Dans sa Préface aux Damnations, Tony Révillon dit de son compagnon : «… impression de douceur et de tristesse ressentie à l’aspect de ce jeune homme maigre, la poitrine un peu rentrée, le visage pâle… Pour faire visiter la ville, le poète commença  par m’en faire sortir. Les canaux bordés de grands arbres, les petites rivières étroites comme des fossés, s’élargissant aux coudes comme des mares, tous ces filets d’eau : tout ce fouillis de verdure et de feuilles qui fait une ceinture aux quartiers ouvriers, toute cette banlieue aux maisons basses et de jardins ne fait-elle  pas partie de la physionomie de la ville comme les grandes rues irrégulières, les ruelles noires, les places éclairées et les églises aux magnifiques vitraux ».

 

         Albert Néret aime sa ville et ses faubourgs, une « ville à la campagne ».

 

         Un après-midi, Révillon fait une conférence au Cirque Municipal.
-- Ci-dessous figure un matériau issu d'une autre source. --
-- ==== Sys2Proof/Machine/State.lean ====
section
/-! DEFINITION. The machine's state: every field of 10_state.md, and after them the model's own
fields for what the spec gives as parameters, inputs and outputs of a step. Plain data throughout. -/

namespace Sys2Proof.Machine

/-- The framebuffer latch, row by row: 32 rows of 64 one-bit pixels (R27, R170). -/
abbrev Framebuffer := Vector (Vector Bool 64) 32

/-- The inputs of one step (R100): the 16-key snapshot and the random byte. -/
structure StepInput where
  keys : Keys
  rnd : Byte
  deriving DecidableEq, Repr

/-- The non-fatal result of the last step (R100, R108). Fatal results are `Fault`. -/
inductive Report where
  /-- No step has completed since initialize. -/
  | noStep
  /-- The step returned Ok. -/
  | ok
  /-- The step reported UnknownOpcode with this instruction word (R106, R225). -/
  | unknownOpcode (w : Word)
  deriving DecidableEq, Repr

/-- Machine State (10_state.md), and the model's own fields. -/
structure State where
  /-- V0..VF (R20). -/
  v : Vector Byte 16
  /-- I, the index register (R23). -/
  i : Word
  /-- PC (R22). -/
  pc : Word
  /-- SP, 0..16: the slots in use (R24). -/
  sp : Fin 17
  /-- The return-address stack (R24). -/
  stack : Vector Word 16
  /-- DT, the delay timer (R25). -/
  dt : Byte
  /-- ST, the sound timer (R25). -/
  st : Byte
  /-- KEY, the key latch (R26). -/
  key : Keys
  /-- FB, the framebuffer latch (R27). -/
  fb : Framebuffer
  /-- IR, the word fetched this step (R28). -/
  ir : Word
  /-- Memory (R29). -/
  mem : Memory
  /-- MODEL: the machine's parameters (R5; log entry 4). No step writes it. -/
  config : Config
  /-- MODEL: the random byte sampled for this step (R100, R153; log entry 6). -/
  rnd : Byte
  /-- MODEL: the host's step inputs not yet sampled, oldest first (R100; log entry 5). -/
  inputs : List StepInput
  /-- MODEL: how many steps have sampled their inputs; it picks the free value a step without a
  listed input gets (log entry 5). -/
  stepCount : Nat
  /-- MODEL: the result of the last step (R100, D21; log entry 7). -/
  report : Report
  deriving DecidableEq, Repr

/-- The fatal conditions of R220, each with the info value of R221. After one the session is over
(R226), so a fault carries no state. Every one of them is SAFE: the spec says the core reports it. -/
inductive Fault where
  /-- Raised by the fetch when PC + 1 >= 4096 (R101, R222); info: PC. Safe. -/
  | invalidFetch (pc : Word)
  /-- Raised by 2NNN when SP = 16 (R123, R223); info: the instruction's address. Safe. -/
  | stackOverflow (at_ : Word)
  /-- Raised by 00EE when SP = 0 (R121, R224); info: the instruction's address. Safe. -/
  | stackUnderflow (at_ : Word)
  /-- Raised by DXYN (n > 0), FX33, FX55, FX65 when a data address passes 0xFFF (R227, D6); info: I.
  Safe. -/
  | memoryOutOfRange (i : Word)
  /-- Raised by EX9E and EXA1 when V[x] > 15 (R228, D7); info: V[x]. Safe. -/
  | keyIndexOutOfRange (v : Word)
  deriving DecidableEq, Repr

/-- The refusals of the model. -/
inductive Refusal where
  /-- Answered by exec for an instruction that has no meaning yet. Safe. No arm answers it now. -/
  | notModelled (mnemonic : String)
  deriving DecidableEq, Repr

/-- The defaults of the spec's parameters (R5): FONT of R31, wrap16, true. -/
def standardConfig : Config where
  font := defaultFont
  indexOverflow := .wrap16
  unknownTicksTimers := true

/-- The state initialize builds before any ROM byte is written (R30, R250), for a machine with the
parameters `c`. -/
def State.blank (c : Config) : State where
  v := Vector.replicate 16 0
  i := 0
  pc := 0x200
  sp := 0
  stack := Vector.replicate 16 0
  dt := 0
  st := 0
  key := Vector.replicate 16 false
  fb := Vector.replicate 32 (Vector.replicate 64 false)
  ir := 0
  mem := []
  config := c
  rnd := 0
  inputs := []
  stepCount := 0
  report := .noStep

/-- The machine right after reset with the spec's default parameters and no ROM bytes (R30). -/
def State.reset : State := State.blank standardConfig

end Sys2Proof.Machine
end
Charles Gros écrit : « Ne savez-vous pas qu’il existe une élite ouvrière honnête, laborieuse, et qui s’est instruite elle-même, que le monopole, le privilège, l’exercice exclusif du pouvoir n’a pas encore corrompu ?..». Pour conclure, Révillon invite Néret à dire tout haut un de ses chants révolutionnaires. « Il récita d’une voix qui tremblait un peu, encouragé par des applaudissements de ses compatriotes, des vers dans lesquels il parlait de la Révolution et de la France :

 

         Je suis du peuple, et j’ai dans mon esprit qui saigne

 

         Ces façons de parler que le malheur enseigne.

 

         Le soir, en quittant Troyes, j’emportais la certitude que j’y laissais un poète ».

 

En 1879, Néret adhère au parti ouvrier fondé à Marseille sous le nom de « Fédération du parti des travailleurs socialistes de France », doté d’un programme résolument révolutionnaire.

 

Mais, notre poète est rapidement atteint par la maladie : « Vint la pâle phtisie, qui lentement désorganise les meilleures constitutions en laissant à l’esprit, jusqu’au bout, toute sa lucidité ». « Le Petit Troyen » d’avril 1900 nous informe que le Docteur Paul Lutel, auteur des « Petits poèmes de l’âge d’or » et de « La légende de Champagne », a soigné Néret mourant.

 

Tony Révillon déclare, dans sa Préface aux Damnations «  qu’il y avait à Troyes, la grande ville ouvrière, un poète de 20 ans que le travail a tué ». 

 

Pierre Vallot, ami du poète et journaliste écrit à Tony Révillon : « Pendant 3 ans, il n’écrivit plus rien. Puis, malade, secoué par les frissons et la fièvre, il produisit ces sonnets étranges, qu’il a intitulé Les Damnations… la maladie et la pauvreté entrèrent ainsi dans la maison… ».

 

Le matin du 11 mars 1881, Louis Eugène Albert Néret rend son dernier soupir.

 

Bien qu’oublié aujourd’hui, en juillet 1997, un spectacle musical a été donné dans la cour du Musée de l’outil et de la pensée ouvrière, avec les textes des chants révolutionnaires, Poèmes fugitifs et Damnations.